### What you will do
Word for word, transcribe the material below from its first line to the line with "(R112, R149). -/", both included.
=== Data supplied ===
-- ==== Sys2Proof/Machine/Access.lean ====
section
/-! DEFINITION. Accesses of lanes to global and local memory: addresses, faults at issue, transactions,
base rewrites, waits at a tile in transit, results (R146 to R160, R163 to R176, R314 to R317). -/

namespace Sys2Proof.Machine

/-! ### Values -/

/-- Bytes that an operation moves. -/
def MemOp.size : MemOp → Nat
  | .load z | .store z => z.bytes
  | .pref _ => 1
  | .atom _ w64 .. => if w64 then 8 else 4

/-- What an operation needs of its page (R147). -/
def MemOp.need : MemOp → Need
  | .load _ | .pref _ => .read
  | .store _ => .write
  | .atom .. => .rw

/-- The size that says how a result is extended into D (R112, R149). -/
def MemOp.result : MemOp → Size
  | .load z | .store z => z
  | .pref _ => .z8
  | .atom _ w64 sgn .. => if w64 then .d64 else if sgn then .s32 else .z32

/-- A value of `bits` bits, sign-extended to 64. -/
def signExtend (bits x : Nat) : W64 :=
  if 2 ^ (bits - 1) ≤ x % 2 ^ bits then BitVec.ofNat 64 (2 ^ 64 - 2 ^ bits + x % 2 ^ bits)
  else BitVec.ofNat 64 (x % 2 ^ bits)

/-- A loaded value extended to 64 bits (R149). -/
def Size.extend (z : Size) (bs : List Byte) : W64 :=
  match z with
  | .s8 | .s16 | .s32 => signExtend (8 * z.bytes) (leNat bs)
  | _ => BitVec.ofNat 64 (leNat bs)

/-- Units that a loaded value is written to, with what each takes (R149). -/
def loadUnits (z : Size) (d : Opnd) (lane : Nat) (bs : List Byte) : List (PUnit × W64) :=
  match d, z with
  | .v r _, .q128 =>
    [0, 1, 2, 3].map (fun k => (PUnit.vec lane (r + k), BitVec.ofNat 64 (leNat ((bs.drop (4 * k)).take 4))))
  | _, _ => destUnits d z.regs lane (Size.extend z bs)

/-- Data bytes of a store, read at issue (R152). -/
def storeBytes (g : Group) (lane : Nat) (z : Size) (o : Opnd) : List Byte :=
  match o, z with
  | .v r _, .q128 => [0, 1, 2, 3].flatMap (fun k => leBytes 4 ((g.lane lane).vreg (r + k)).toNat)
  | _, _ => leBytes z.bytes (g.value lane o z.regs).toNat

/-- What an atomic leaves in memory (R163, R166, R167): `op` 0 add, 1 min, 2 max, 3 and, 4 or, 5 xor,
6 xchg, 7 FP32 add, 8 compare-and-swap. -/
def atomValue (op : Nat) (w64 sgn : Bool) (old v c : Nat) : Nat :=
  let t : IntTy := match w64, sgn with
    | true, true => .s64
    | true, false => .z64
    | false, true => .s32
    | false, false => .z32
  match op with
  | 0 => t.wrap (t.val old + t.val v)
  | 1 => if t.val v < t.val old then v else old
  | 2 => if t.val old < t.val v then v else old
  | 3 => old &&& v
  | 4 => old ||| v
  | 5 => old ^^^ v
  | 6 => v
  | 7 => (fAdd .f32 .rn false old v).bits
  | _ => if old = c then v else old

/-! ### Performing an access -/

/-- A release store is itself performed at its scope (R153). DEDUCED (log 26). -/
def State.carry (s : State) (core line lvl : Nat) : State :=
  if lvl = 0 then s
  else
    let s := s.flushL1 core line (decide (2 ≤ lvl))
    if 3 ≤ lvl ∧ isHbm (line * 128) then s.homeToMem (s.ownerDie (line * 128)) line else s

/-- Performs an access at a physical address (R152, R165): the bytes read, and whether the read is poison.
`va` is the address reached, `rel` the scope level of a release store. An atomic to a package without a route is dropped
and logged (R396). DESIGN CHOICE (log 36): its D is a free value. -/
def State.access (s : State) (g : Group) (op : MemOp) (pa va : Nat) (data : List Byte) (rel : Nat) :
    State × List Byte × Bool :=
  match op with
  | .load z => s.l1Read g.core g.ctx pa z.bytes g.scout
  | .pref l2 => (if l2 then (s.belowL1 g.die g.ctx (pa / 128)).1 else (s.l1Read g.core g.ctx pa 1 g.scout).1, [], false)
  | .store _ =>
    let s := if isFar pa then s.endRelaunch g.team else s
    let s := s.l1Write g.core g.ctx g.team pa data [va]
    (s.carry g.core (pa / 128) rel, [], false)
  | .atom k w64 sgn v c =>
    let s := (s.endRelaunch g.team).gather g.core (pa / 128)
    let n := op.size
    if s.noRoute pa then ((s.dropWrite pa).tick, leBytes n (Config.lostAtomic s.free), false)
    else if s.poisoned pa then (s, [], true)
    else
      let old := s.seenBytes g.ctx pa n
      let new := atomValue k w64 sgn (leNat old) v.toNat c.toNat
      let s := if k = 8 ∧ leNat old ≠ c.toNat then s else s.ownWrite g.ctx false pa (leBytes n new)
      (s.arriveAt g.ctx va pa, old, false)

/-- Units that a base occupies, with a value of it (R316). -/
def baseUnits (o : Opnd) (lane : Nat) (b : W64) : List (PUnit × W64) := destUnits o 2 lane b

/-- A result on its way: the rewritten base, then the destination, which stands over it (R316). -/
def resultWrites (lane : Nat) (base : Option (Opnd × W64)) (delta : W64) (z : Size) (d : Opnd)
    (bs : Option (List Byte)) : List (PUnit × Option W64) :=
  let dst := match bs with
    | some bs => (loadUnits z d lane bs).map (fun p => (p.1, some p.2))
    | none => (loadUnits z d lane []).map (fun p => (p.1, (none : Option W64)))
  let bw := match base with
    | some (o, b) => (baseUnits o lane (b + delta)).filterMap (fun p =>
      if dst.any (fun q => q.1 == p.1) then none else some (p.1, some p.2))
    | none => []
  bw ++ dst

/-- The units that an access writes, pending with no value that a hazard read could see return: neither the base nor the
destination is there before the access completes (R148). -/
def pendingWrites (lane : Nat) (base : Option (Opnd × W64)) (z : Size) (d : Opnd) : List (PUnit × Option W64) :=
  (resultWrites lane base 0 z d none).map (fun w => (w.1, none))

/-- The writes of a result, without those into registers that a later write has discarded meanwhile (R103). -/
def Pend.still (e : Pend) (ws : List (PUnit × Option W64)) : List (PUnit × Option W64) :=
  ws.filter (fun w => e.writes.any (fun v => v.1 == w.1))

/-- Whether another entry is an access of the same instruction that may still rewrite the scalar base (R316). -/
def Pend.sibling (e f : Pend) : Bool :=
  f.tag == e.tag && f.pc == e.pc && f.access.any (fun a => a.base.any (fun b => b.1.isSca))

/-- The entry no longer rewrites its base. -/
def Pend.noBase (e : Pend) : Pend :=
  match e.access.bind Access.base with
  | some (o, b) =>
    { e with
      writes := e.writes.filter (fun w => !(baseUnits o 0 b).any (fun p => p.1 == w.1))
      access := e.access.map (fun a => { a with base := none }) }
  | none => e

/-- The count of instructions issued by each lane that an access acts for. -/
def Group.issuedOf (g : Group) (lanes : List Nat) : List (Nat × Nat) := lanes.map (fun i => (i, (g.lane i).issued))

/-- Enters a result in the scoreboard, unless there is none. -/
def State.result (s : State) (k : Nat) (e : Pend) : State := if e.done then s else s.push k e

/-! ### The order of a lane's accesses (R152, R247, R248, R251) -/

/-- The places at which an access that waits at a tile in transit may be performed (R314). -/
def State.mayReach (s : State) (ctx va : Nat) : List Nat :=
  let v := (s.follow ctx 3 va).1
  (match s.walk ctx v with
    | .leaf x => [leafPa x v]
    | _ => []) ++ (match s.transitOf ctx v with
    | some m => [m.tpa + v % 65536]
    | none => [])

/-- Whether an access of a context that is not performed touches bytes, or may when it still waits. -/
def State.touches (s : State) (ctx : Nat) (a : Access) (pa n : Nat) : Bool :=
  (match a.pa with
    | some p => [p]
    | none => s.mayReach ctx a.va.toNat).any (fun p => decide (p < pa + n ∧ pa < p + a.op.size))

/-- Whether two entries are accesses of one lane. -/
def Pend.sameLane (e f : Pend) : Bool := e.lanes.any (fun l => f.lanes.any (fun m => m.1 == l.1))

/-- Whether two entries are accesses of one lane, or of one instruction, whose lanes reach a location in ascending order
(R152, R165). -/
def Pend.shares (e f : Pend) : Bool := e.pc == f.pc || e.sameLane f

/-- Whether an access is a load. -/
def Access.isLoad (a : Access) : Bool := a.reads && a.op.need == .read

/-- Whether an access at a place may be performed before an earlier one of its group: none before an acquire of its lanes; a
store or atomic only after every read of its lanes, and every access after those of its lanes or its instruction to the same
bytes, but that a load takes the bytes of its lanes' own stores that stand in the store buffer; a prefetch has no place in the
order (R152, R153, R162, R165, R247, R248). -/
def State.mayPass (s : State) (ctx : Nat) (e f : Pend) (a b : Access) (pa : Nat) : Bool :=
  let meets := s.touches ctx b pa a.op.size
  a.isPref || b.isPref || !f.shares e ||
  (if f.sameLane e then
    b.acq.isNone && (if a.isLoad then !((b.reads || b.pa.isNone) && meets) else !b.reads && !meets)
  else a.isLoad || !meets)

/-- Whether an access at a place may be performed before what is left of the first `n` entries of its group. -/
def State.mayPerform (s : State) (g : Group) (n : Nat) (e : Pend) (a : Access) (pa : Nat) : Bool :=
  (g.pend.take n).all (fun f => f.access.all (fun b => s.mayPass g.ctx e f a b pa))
===
### Solution
-- ==== Sys2Proof/Machine/Access.lean ====
section
/-! DEFINITION. Accesses of lanes to global and local memory: addresses, faults at issue, transactions,
base rewrites, waits at a tile in transit, results (R146 to R160, R163 to R176, R314 to R317). -/

namespace Sys2Proof.Machine

/-! ### Values -/

/-- Bytes that an operation moves. -/
def MemOp.size : MemOp → Nat
  | .load z | .store z => z.bytes
  | .pref _ => 1
  | .atom _ w64 .. => if w64 then 8 else 4

/-- What an operation needs of its page (R147). -/
def MemOp.need : MemOp → Need
  | .load _ | .pref _ => .read
  | .store _ => .write
  | .atom .. => .rw

/-- The size that says how a result is extended into D (R112, R149). -/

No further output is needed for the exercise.